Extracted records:
-- ==== Sys2Proof/Machine/Tab.lean ====
section
/-! DEFINITION. Sparse tables: a list of (key, value) pairs with strictly rising keys in which an unlisted key
reads as its default. Memory, the register stores and every indexed set of the device (rings, jobs, engines,
nodes, tags) are such tables, so that equal contents are equal data. -/

namespace Sys2Proof.Machine

/-- A sparse table. -/
abbrev Tab (α : Type) := List (Nat × α)

variable {α : Type}

/-- The value at key `k`; `d k` when the key is not listed. -/
def tget (d : Nat → α) : Tab α → Nat → α
  | [], k => d k
  | (a, v) :: t, k => if a = k then v else tget d t k

/-- The table without key `k`. -/
def tdel : Tab α → Nat → Tab α
  | [], _ => []
  | (a, v) :: t, k => if a = k then tdel t k else (a, v) :: tdel t k

/-- The table with `(k, v)` put before the first larger key. -/
def tins : Tab α → Nat → α → Tab α
  | [], k, v => [(k, v)]
  | (a, w) :: t, k, v => if k < a then (k, v) :: (a, w) :: t else (a, w) :: tins t k v

/-- Writes `v` at key `k`; the default value is never listed. -/
def tput [DecidableEq α] (d : Nat → α) (t : Tab α) (k : Nat) (v : α) : Tab α :=
  if v = d k then tdel t k else tins (tdel t k) k v

/-- Changes the value at key `k` by `f`. -/
def tmod [DecidableEq α] (d : Nat → α) (t : Tab α) (k : Nat) (f : α → α) : Tab α :=
  tput d t k (f (tget d t k))

/-- Every key of `t` is above `lo` (`none`: no bound), keys rise strictly and no entry holds its default. -/
def twfFrom [DecidableEq α] (d : Nat → α) : Option Nat → Tab α → Bool
  | _, [] => true
  | none, (a, v) :: t => decide (v ≠ d a) && twfFrom d (some a) t
  | some lo, (a, v) :: t => decide (lo < a) && decide (v ≠ d a) && twfFrom d (some a) t

/-- The canonical form of a table. -/
def twf [DecidableEq α] (d : Nat → α) (t : Tab α) : Bool := twfFrom d none t

/-- Memory: bytes by address; every memory of the device reads zero after a reset (R491). -/
abbrev Mem := Tab Byte

/-- What an unlisted address reads as (R491). -/
def memDefault : Nat → Byte := fun _ => 0

/-- One byte of memory. -/
def mget (m : Mem) (a : Nat) : Byte := tget memDefault m a

/-- Writes one byte. -/
def mput (m : Mem) (a : Nat) (v : Byte) : Mem := tput memDefault m a v

/-- `n` bytes from address `a` on. -/
def mbytes (m : Mem) (a n : Nat) : List Byte := (List.range n).map fun i => mget m (a + i)

/-- Writes bytes from address `a` on. -/
def mwrite (m : Mem) (a : Nat) : List Byte → Mem
  | [] => m
  | b :: bs => mwrite (mput m a b) (a + 1) bs

/-- The canonical form of memory. -/
abbrev Memory.wf (m : Mem) : Bool := twf memDefault m

/-- Little-endian bytes as a number (R6). -/
def leNat : List Byte → Nat
  | [] => 0
  | b :: bs => b.toNat + 256 * leNat bs

/-- The `n` little-endian bytes of a number (R6). -/
def leBytes : Nat → Nat → List Byte
  | 0, _ => []
  | n + 1, v => BitVec.ofNat 8 v :: leBytes n (v / 256)

/-- Bits [hi:lo] of a number. -/
def bits (v hi lo : Nat) : Nat := (v / 2 ^ lo) % 2 ^ (hi + 1 - lo)

/-- Bit `i` of a number. -/
def bitOf (v i : Nat) : Bool := (v / 2 ^ i) % 2 == 1

/-- A field of a record: bytes `o` to `o + n - 1` of `bs`, little-endian; missing bytes read as zero. -/
def field (bs : List Byte) (o n : Nat) : Nat := leNat ((bs.drop o).take n)

/-- A list in the order of `le`; equal elements keep theirs. -/
def sortBy {α : Type} (le : α → α → Bool) (l : List α) : List α := l.insertionSort fun a b => le a b = true

/-- The two's complement value of the low `w` bits of `v`. -/
def toSigned (w v : Nat) : Int :=
  let u := v % 2 ^ w
  if u < 2 ^ (w - 1) then (u : Int) else (u : Int) - (2 ^ w : Nat)

/-- The low `w` bits of a signed number. -/
def ofSigned (w : Nat) (v : Int) : Nat := (v % ((2 ^ w : Nat) : Int)).toNat

/-- `[lo, hi]` saturation of a signed number, with whether it saturated. -/
def clampInt (lo hi v : Int) : Int × Bool :=
  if v < lo then (lo, true) else if hi < v then (hi, true) else (v, false)

/-- A W1C bit after a write of `v`, where the hardware sets the bits `hw` in the same cycle (R10, R11). -/
def w1c (b : Bool) (v hw i : Nat) : Bool := bitOf hw i || (b && !bitOf v i)

/-- A Boolean as a number. -/
def b2n (b : Bool) : Nat := if b then 1 else 0

end Sys2Proof.Machine
end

What needs to be done —
Transcribe all of the entries without alteration.

Response below —
-- ==== Sys2Proof/Machine/Tab.lean ====
section
/-! DEFINITION. Sparse tables: a list of (key, value) pairs with strictly rising keys in which an unlisted key
reads as its default. Memory, the register stores and every indexed set of the device (rings, jobs, engines,
nodes, tags) are such tables, so that equal contents are equal data. -/

namespace Sys2Proof.Machine

/-- A sparse table. -/
abbrev Tab (α : Type) := List (Nat × α)

variable {α : Type}

/-- The value at key `k`; `d k` when the key is not listed. -/
def tget (d : Nat → α) : Tab α → Nat → α
  | [], k => d k
  | (a, v) :: t, k => if a = k then v else tget d t k

/-- The table without key `k`. -/
def tdel : Tab α → Nat → Tab α
  | [], _ => []
  | (a, v) :: t, k => if a = k then tdel t k else (a, v) :: tdel t k

/-- The table with `(k, v)` put before the first larger key. -/
def tins : Tab α → Nat → α → Tab α
  | [], k, v => [(k, v)]
  | (a, w) :: t, k, v => if k < a then (k, v) :: (a, w) :: t else (a, w) :: tins t k v

/-- Writes `v` at key `k`; the default value is never listed. -/
def tput [DecidableEq α] (d : Nat → α) (t : Tab α) (k : Nat) (v : α) : Tab α :=
  if v = d k then tdel t k else tins (tdel t k) k v

/-- Changes the value at key `k` by `f`. -/
def tmod [DecidableEq α] (d : Nat → α) (t : Tab α) (k : Nat) (f : α → α) : Tab α :=
  tput d t k (f (tget d t k))

/-- Every key of `t` is above `lo` (`none`: no bound), keys rise strictly and no entry holds its default. -/
def twfFrom [DecidableEq α] (d : Nat → α) : Option Nat → Tab α → Bool
  | _, [] => true
  | none, (a, v) :: t => decide (v ≠ d a) && twfFrom d (some a) t
  | some lo, (a, v) :: t => decide (lo < a) && decide (v ≠ d a) && twfFrom d (some a) t

/-- The canonical form of a table. -/
def twf [DecidableEq α] (d : Nat → α) (t : Tab α) : Bool := twfFrom d none t

/-- Memory: bytes by address; every memory of the device reads zero after a reset (R491). -/
abbrev Mem := Tab Byte

/-- What an unlisted address reads as (R491). -/
def memDefault : Nat → Byte := fun _ => 0

/-- One byte of memory. -/
def mget (m : Mem) (a : Nat) : Byte := tget memDefault m a

/-- Writes one byte. -/
def mput (m : Mem) (a : Nat) (v : Byte) : Mem := tput memDefault m a v

/-- `n` bytes from address `a` on. -/
def mbytes (m : Mem) (a n : Nat) : List Byte := (List.range n).map fun i => mget m (a + i)

/-- Writes bytes from address `a` on. -/
def mwrite (m : Mem) (a : Nat) : List Byte → Mem
  | [] => m
  | b :: bs => mwrite (mput m a b) (a + 1) bs

/-- The canonical form of memory. -/
abbrev Memory.wf (m : Mem) : Bool := twf memDefault m

/-- Little-endian bytes as a number (R6). -/
def leNat : List Byte → Nat
  | [] => 0
  | b :: bs => b.toNat + 256 * leNat bs

/-- The `n` little-endian bytes of a number (R6). -/
def leBytes : Nat → Nat → List Byte
  | 0, _ => []
  | n + 1, v => BitVec.ofNat 8 v :: leBytes n (v / 256)

/-- Bits [hi:lo] of a number. -/
def bits (v hi lo : Nat) : Nat := (v / 2 ^ lo) % 2 ^ (hi + 1 - lo)

/-- Bit `i` of a number. -/
def bitOf (v i : Nat) : Bool := (v / 2 ^ i) % 2 == 1

/-- A field of a record: bytes `o` to `o + n - 1` of `bs`, little-endian; missing bytes read as zero. -/
def field (bs : List Byte) (o n : Nat) : Nat := leNat ((bs.drop o).take n)

/-- A list in the order of `le`; equal elements keep theirs. -/
def sortBy {α : Type} (le : α → α → Bool) (l : List α) : List α := l.insertionSort fun a b => le a b = true

/-- The two's complement value of the low `w` bits of `v`. -/
def toSigned (w v : Nat) : Int :=
  let u := v % 2 ^ w
  if u < 2 ^ (w - 1) then (u : Int) else (u : Int) - (2 ^ w : Nat)

/-- The low `w` bits of a signed number. -/
def ofSigned (w : Nat) (v : Int) : Nat := (v % ((2 ^ w : Nat) : Int)).toNat

/-- `[lo, hi]` saturation of a signed number, with whether it saturated. -/
def clampInt (lo hi v : Int) : Int × Bool :=
  if v < lo then (lo, true) else if hi < v then (hi, true) else (v, false)

/-- A W1C bit after a write of `v`, where the hardware sets the bits `hw` in the same cycle (R10, R11). -/
def w1c (b : Bool) (v hw i : Nat) : Bool := bitOf hw i || (b && !bitOf v i)

/-- A Boolean as a number. -/
def b2n (b : Bool) : Nat := if b then 1 else 0

end Sys2Proof.Machine
end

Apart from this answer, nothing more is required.